WHAT THE TASK REQUIRES - Produce as output only the lines below starting at the line with "deriving DecidableEq, Repr" and continuing through the line with "FORMAT, STCHK. -/", each one exactly as written.

[Dataset entries]
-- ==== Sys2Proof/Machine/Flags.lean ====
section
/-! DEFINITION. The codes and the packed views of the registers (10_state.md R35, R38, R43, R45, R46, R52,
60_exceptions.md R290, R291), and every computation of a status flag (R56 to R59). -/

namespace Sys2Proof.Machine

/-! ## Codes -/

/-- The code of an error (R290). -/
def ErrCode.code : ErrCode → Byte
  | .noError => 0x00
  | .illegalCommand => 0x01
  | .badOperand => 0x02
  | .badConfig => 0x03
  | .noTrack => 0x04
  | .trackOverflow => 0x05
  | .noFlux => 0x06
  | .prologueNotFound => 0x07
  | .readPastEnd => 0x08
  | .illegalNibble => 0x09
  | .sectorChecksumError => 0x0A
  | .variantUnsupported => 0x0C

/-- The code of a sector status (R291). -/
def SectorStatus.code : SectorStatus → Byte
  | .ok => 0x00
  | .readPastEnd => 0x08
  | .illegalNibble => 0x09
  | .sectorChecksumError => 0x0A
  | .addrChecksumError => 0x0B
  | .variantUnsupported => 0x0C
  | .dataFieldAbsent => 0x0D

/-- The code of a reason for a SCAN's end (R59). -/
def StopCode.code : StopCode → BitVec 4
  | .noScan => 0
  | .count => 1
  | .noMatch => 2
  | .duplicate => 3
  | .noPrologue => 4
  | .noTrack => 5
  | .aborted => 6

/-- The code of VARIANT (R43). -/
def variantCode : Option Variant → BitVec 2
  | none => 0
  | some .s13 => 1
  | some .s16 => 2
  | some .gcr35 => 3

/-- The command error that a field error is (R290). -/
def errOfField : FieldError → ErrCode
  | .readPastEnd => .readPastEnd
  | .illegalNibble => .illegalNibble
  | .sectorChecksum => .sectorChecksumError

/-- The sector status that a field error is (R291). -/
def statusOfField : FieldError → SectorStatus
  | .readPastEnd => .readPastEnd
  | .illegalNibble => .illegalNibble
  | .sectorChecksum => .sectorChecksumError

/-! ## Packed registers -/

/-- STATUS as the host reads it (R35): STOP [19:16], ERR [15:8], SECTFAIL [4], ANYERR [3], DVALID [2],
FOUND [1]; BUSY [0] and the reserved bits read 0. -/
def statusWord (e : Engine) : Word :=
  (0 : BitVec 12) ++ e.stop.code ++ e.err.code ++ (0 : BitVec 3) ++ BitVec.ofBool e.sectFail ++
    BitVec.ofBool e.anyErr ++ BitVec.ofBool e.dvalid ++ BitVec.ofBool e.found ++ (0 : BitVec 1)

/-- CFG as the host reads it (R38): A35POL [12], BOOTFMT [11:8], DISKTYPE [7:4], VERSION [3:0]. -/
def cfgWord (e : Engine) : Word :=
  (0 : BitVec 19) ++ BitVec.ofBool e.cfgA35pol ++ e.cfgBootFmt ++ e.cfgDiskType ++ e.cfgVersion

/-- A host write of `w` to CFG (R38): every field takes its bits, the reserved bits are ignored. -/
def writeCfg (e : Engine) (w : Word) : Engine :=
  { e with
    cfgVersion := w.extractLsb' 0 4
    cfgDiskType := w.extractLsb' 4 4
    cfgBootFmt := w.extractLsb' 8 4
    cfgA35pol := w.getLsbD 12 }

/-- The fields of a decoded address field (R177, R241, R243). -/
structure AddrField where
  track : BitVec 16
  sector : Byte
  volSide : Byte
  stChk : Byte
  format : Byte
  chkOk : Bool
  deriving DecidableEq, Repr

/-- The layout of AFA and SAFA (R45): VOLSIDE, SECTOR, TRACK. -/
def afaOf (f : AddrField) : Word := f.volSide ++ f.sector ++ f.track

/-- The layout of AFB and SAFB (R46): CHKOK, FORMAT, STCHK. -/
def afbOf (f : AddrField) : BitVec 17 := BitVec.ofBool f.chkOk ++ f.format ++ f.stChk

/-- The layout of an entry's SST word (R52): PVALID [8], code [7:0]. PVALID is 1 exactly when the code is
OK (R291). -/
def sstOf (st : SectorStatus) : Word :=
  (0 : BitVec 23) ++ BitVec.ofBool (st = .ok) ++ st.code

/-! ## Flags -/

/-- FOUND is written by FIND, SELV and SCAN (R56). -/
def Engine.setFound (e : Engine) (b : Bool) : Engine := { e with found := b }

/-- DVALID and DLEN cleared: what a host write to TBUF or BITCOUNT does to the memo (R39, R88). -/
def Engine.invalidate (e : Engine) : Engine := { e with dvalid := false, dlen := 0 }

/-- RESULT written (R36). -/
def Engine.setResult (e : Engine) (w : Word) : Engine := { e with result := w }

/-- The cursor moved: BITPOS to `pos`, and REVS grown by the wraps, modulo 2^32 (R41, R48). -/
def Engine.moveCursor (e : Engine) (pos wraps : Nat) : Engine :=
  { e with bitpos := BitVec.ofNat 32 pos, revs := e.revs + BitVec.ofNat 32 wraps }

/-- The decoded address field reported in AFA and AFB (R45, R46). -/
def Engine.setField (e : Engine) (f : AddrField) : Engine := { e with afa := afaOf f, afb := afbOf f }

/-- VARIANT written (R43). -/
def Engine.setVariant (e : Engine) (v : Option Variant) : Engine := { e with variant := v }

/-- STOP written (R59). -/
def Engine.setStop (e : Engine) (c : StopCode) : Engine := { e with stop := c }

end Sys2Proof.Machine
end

...

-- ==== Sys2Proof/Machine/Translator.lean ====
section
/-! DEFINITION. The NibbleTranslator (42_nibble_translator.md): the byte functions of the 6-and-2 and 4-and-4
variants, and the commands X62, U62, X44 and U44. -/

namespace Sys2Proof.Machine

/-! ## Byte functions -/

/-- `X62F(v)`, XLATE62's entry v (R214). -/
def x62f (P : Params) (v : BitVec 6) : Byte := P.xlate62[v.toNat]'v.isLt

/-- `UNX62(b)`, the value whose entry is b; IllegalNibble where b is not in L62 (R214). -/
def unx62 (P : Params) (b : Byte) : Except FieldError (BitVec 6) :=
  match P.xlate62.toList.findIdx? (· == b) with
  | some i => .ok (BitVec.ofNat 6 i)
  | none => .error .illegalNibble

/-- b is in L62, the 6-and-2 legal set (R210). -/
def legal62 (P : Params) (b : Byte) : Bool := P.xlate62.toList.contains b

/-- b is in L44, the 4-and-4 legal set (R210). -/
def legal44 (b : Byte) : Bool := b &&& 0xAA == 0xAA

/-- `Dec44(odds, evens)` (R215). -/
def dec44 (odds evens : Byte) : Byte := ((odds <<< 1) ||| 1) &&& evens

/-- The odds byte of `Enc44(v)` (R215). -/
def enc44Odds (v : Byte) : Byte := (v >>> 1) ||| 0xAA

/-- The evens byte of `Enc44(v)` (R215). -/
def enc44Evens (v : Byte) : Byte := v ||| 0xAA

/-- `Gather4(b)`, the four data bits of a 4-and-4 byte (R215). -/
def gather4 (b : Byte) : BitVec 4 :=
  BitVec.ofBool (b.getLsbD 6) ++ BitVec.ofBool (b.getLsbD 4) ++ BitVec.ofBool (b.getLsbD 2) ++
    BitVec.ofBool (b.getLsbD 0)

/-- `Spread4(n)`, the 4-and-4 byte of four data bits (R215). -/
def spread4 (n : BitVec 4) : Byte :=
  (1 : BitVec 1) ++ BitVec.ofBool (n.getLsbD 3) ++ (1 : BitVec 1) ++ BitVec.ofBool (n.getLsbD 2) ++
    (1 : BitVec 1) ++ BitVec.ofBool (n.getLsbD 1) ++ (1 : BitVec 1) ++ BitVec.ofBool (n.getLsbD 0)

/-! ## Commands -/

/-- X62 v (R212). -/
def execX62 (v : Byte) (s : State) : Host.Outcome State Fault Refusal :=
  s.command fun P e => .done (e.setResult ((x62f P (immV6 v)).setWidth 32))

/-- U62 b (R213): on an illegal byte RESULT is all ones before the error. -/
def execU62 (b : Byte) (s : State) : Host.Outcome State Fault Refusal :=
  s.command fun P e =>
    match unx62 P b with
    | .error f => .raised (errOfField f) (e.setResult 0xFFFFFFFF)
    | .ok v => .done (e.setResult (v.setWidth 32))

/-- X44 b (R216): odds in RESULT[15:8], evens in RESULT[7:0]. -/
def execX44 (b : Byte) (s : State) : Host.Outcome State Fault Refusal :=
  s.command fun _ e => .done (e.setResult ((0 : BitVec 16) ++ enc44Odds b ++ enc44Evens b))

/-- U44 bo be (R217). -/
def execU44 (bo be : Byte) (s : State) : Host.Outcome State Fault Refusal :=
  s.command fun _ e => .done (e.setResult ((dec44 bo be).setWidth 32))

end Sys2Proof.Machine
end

REPLY TO THE EXERCISE -
  deriving DecidableEq, Repr

/-- The layout of AFA and SAFA (R45): VOLSIDE, SECTOR, TRACK. -/
def afaOf (f : AddrField) : Word := f.volSide ++ f.sector ++ f.track

/-- The layout of AFB and SAFB (R46): CHKOK, FORMAT, STCHK. -/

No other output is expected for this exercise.